Was the wrong statistic used because the researcher didn't know the difference between numerical and catagorical data?
Many don't know that different statistical methods are needed for each kind of data:
Calculations for numerical values include normal, t, and correlation statistics.
Calculations for categorical data include crosstables, Cramer's coefficient, Chi-squared, and association statistics.
Was the wrong statistic used because the researcher didn't know how to or didn't want to use statistics for categorical data?
Many researchers wrongly try to create numerical data from categorical data by finding the percentage of each category. But this gives false results.
Some do this because they want a correlation (obtained from numerical data) to impress the news media. The media has usually never heard of an association (obtained from categorical data).
Others deliberately choose to do this because the correct way didn't give the numbers they wanted.
Was some factor overlooked?
Often a researcher makes an assumption that no other factors are at work. If that assumption is false, the results of the experiment will be wrong too.
One example is that environmentalists made an assumption that ice cannot change the composition of air trapped inside it. In reality, ice removes carbon dioxide from air through the formation of carbonic acid, and deposits it in the sea or in rock. Carbon dioxide was the very gas they were studying.
Is the direness of the predicted result of one possible outcome affecting the objectivity of the researcher?
Often, when a researcher discovers a possible outcome of the system being studied that has a frightening result (such as thousands of deaths), it often causes the scientist, often subconsciously, to "err on the side of caution." So he slants the research to indicate that the dangerous outcome is likely, so precautions can be put in place to prevent the dire outcome.

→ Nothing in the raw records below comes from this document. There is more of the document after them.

/-- One step answers a state that passes a check. -/
def oneStep (s : State) (p : State → Bool) : Bool :=
  match step s with
  | .next t => p t
  | .fault _ => false
  | .refused _ => false

/-! ### Ill-formed commands -/

theorem test_wellFormed_refuses_reserved_7 : (Instr.reserved 7).wellFormed = false := by decide
theorem test_wellFormed_refuses_reserved_0 : (Instr.reserved 0).wellFormed = false := by decide
theorem test_wellFormed_takes_reserved_8 : (Instr.reserved 8).wellFormed = true := by decide

/-! ### Decoding, from the words of R80 and 95_test_vectors.md -/

theorem test_decode_nop : decode 0x00000000 = .nop := by decide
theorem test_decode_nop_ignored_bits : decode 0x0ABCDEF1 = .nop := by decide
/-- OP 0001, ON 1, Y 00001010, X 00000101. -/
theorem test_decode_setpx : decode 0b00010000000000010000101000000101 = .setpx 5 10 true := by decide
theorem test_decode_setpx_ignored_bits : decode 0x1FFF0A05 = .setpx 5 10 true := by decide
/-- OP 0010, Y 00001010, X 00000101. -/
theorem test_decode_getpx : decode 0b00100000000000000000101000000101 = .getpx 5 10 := by decide
theorem test_decode_getpx_ignored_on : decode 0x2FFF0905 = .getpx 5 9 := by decide
theorem test_decode_clear : decode 0x30000000 = .clear := by decide
theorem test_decode_flush : decode 0x40000000 = .flush := by decide
theorem test_decode_cmd : decode 0x500000B3 = .cmd 0xB3 := by decide
theorem test_decode_cmd_ignored_y : decode 0x5001FF10 = .cmd 0x10 := by decide
/-- The column in X, the page in Y. -/
theorem test_decode_rdbyte : decode 0x6000077F = .rdbyte 127 7 := by decide
theorem test_decode_clrstat : decode 0x70000000 = .clrstat := by decide
theorem test_decode_reserved_8 : decode 0x80000000 = .reserved 8 := by decide
theorem test_decode_reserved_F : decode 0xFFFFFFFF = .reserved 15 := by decide
theorem test_decodeTableWord_short : decodeTableWord 8 0x5A0000B3 = some .nop := by decide

/-! ### The commands (95_test_vectors.md section 2) -/

/-- L2-M4. -/
theorem test_nop : accept 0x0ABCDEF1 idle (· = idle) = true := by decide
/-- L2-S5, and the rest of the byte's page as it was. -/
theorem test_setpx_clears : accept 0x10001D28 (withFb [(3, 40, 0xFF), (3, 41, 0xFF)])
    (fun t => t.fb = cells [(3, 40, 0xDF), (3, 41, 0xFF)] && !t.oob) = true := by decide
/-- L2-S9. -/
theorem test_setpx_row_64 : accept 0x10014000 (withFb [(0, 0, 0x10)])
    (fun t => t.fb = cells [(0, 0, 0x10)] && t.oob) = true := by decide
/-- L2-G3. -/
theorem test_getpx_last : accept 0x20003F7F (withFb [(1, 5, 0x04), (7, 127, 0x80)])
    (fun t => t.rdata = 0x01 && !t.oob) = true := by decide
/-- L2-G4, with a value in RDATA before. -/
theorem test_getpx_row_64 : accept 0x20004005 { idle with rdata := 0xAA }
    (fun t => t.rdata = 0x00 && t.oob) = true := by decide
/-- L2-C1. -/
theorem test_clear : accept 0x30000000 { withFb [(1, 5, 0x04)] with oob := true }
    (fun t => t.fb = [] && t.oob && t.trace = []) = true := by decide
/-- L2-F1. -/
theorem test_flush : accept 0x40000000 (withFb [(0, 0, 0x01)])
    (fun t => t.status = 0x00000011 && t.offer = some ⟨0xB0, .command⟩) = true := by decide
/-- L2-M1, to the acceptance. -/
theorem test_cmd : accept 0x500000B3 idle
    (fun t => t.status = 0x00000051 && t.offer = some ⟨0xB3, .command⟩ && t.trace = []) = true := by decide
/-- L2-M1, its one XFER. -/
theorem test_cmd_xfer : oneStep { idle with phase := .cmdout, cmdbuf := 0xB3 }
    (fun t => t.status = 0 && t.trace = [⟨0xB3, .command⟩]) = true := by decide
/-- L2-R2. -/
theorem test_rdbyte_last : accept 0x6000077F (withFb [(1, 5, 0x04), (7, 127, 0x80)])
    (fun t => t.rdata = 0x80 && !t.oob) = true := by decide
/-- L2-R3. -/
theorem test_rdbyte_page_8 : accept 0x60000805 (withFb [(0, 5, 0x04), (1, 5, 0x04)])
    (fun t => t.rdata = 0x00 && t.oob) = true := by decide
/-- L2-M7. -/
theorem test_clrstat : accept 0x70000000 { idle with ill := true, oob := true, rdata := 0x04 }
    (fun t => t.status = 0 && t.rdata = 0x04) = true := by decide
/-- L2-M5. -/
theorem test_reserved : accept 0x80000000 idle (fun t => t.status = 0x00000002 && t.fb = []) = true := by decide
/-- L2-M6. -/
theorem test_reserved_F : accept 0xFFFFFFFF { idle with ill := true } (·.ill) = true := by decide

/-! ### The flush controller (95_test_vectors.md sections 2.4 and 2.6) -/

/-- The framebuffer of section 2.4. -/
def framed : State := withFb [(0, 0, 0x01), (1, 0, 0x02), (7, 127, 0x80)]

/-- L2-F3 to L2-F4. -/
theorem test_walk_colhi : oneStep { framed with phase := .colhi }
    (fun t => t.status = 0x00000041 && t.offer = some ⟨0x01, .data⟩ && t.trace = [⟨0x10, .command⟩]) = true := by decide
/-- L2-F5 to L2-F6. -/
theorem test_walk_next_page : oneStep { framed with phase := .data, col := 127 }
    (fun t => t.status = 0x00000111 && t.offer = some ⟨0xB1, .command⟩ && t.trace = [⟨0x00, .data⟩]) = true := by decide
/-- L2-F8. -/
theorem test_walk_last_status : ({ framed with phase := .data, page := 7, col := 127 } : State).status = 0x007F0741 := by
  decide
/-- L2-F8 to L2-F9. -/
theorem test_walk_last : oneStep { framed with phase := .data, page := 7, col := 127 }
    (fun t => t.status = 0 && t.offer = none && t.trace = [⟨0x80, .data⟩]) = true := by decide
/-- The frame entries by index in section 2.4. -/
theorem test_frame_entries :
    ([0, 3, 131, 134, 917, 1047].map (frameEntry framed.fb)) =
      [⟨0xB0, .command⟩, ⟨0x01, .data⟩, ⟨0xB1, .command⟩, ⟨0x02, .data⟩, ⟨0xB7, .command⟩, ⟨0x80, .data⟩] := by decide
/-- A transport that is not ready holds the byte (R140). -/
theorem test_walk_waits : oneStep { framed with phase := .colhi, ports := ⟨false, true, false⟩ }
    (fun t => t.status = 0x00000031 && t.trace = []) = true := by decide
/-- L2-H1: the word presented during a flush is held. -/
theorem test_hold : oneStep { idle with phase := .data, col := 3, cmdQueue := [0x10010000] }
    (fun t => t.cmdQueue = [0x10010000] && t.fb = [] && t.trace = [⟨0x00, .data⟩]) = true := by decide
/-- L2-H3: a word presented at a reset is not executed by the reset step, and stays presented. -/
theorem test_reset_keeps_word : oneStep
    { idle with oob := true, rdata := 1, cmdQueue := [0x30000000], ports := ⟨true, true, true⟩ }
    (fun t => t.cmdQueue = [0x30000000] && t.status = 0 && t.rdata = 0 && t.trace = []) = true := by decide
/-- L2-H2, on three entries: a reset leaves what the trace holds. -/
theorem test_reset_keeps_trace : oneStep
    { idle with phase := .data, trace := [⟨0xB0, .command⟩, ⟨0x00, .command⟩, ⟨0x10, .command⟩],
                ports := ⟨true, true, true⟩ }
    (fun t => t.phase = .idle && t.trace = [⟨0xB0, .command⟩, ⟨0x00, .command⟩, ⟨0x10, .command⟩]) = true := by decide
/-- An accepted word leaves the queue, and the step's wires pass. -/
theorem test_accept_takes_word : oneStep
    { idle with cmdQueue := [0x10010A05, 0x40000000], upcoming := [⟨true, false, false⟩] }
    (fun t => t.fb = cells [(1, 5, 0x04)] && t.cmdQueue = [0x40000000] && t.ports = ⟨true, false, false⟩) = true := by
  decide
/-- A fetched word runs as the first command after reset. -/
theorem test_withFetchWord : oneStep (State.reset.withFetchWord 32 0x90000000) (·.ill) = true := by decide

An example of this is the unwarranted fear of nuclear power, based on the almost impossible event that the nuclear reactor would explode. Thousands of "scientists" banded together, based on the fear of an outcome which is virtually impossible.
Is emotion a factor?
If emotion is being presented in any argument requesting government action to correct a perceived hazard of a scientific nature, it has NO BEARING AT ALL on whether or not the hazard actually exists. Emotion has NO place in science. Any attempt to inject emotion into a scientific argument is usually a sign that the person making the argument has a motive other than finding out the truth.
Is a political belief a factor?
If a political belief is being presented in any argument requesting government action to correct something of a scientific nature, it has NO BEARING AT ALL on whether or not the problem actually exists. Politics have NO place in science. Any attempt to inject politics into a scientific argument is usually a sign that the person making the argument has a motive other than finding out the truth.
Is a criminal motive a factor?
If a criminal motive is being presented in any argument requesting government action, it has no bearing on the science. Any action for personal gain has no place in science. Any attempt to falsify a scientific argument is usually a sign that the person making the argument has a motive other than finding out the truth.
Is a religious belief a factor?
If a religious belief is being presented in any argument requesting government action, it has no bearing on the science, and the science has no bearing on the religious belief. Neither can be used to prove or disprove the other.
Religion and science are normally not incompatible. Usually they agree in most areas. When there is a disagreement, there is usually a political reason for the dispute. Usually someone wants something that violates someone else's religion.
The usual reason science is introduced into a religious debate is to wrongly try to disprove someone else's belief. This is a wrong use of science.
The usual reason religion is introduced into a scientific debate is not to try to change the science, but to explain the religious objection to a proposed law.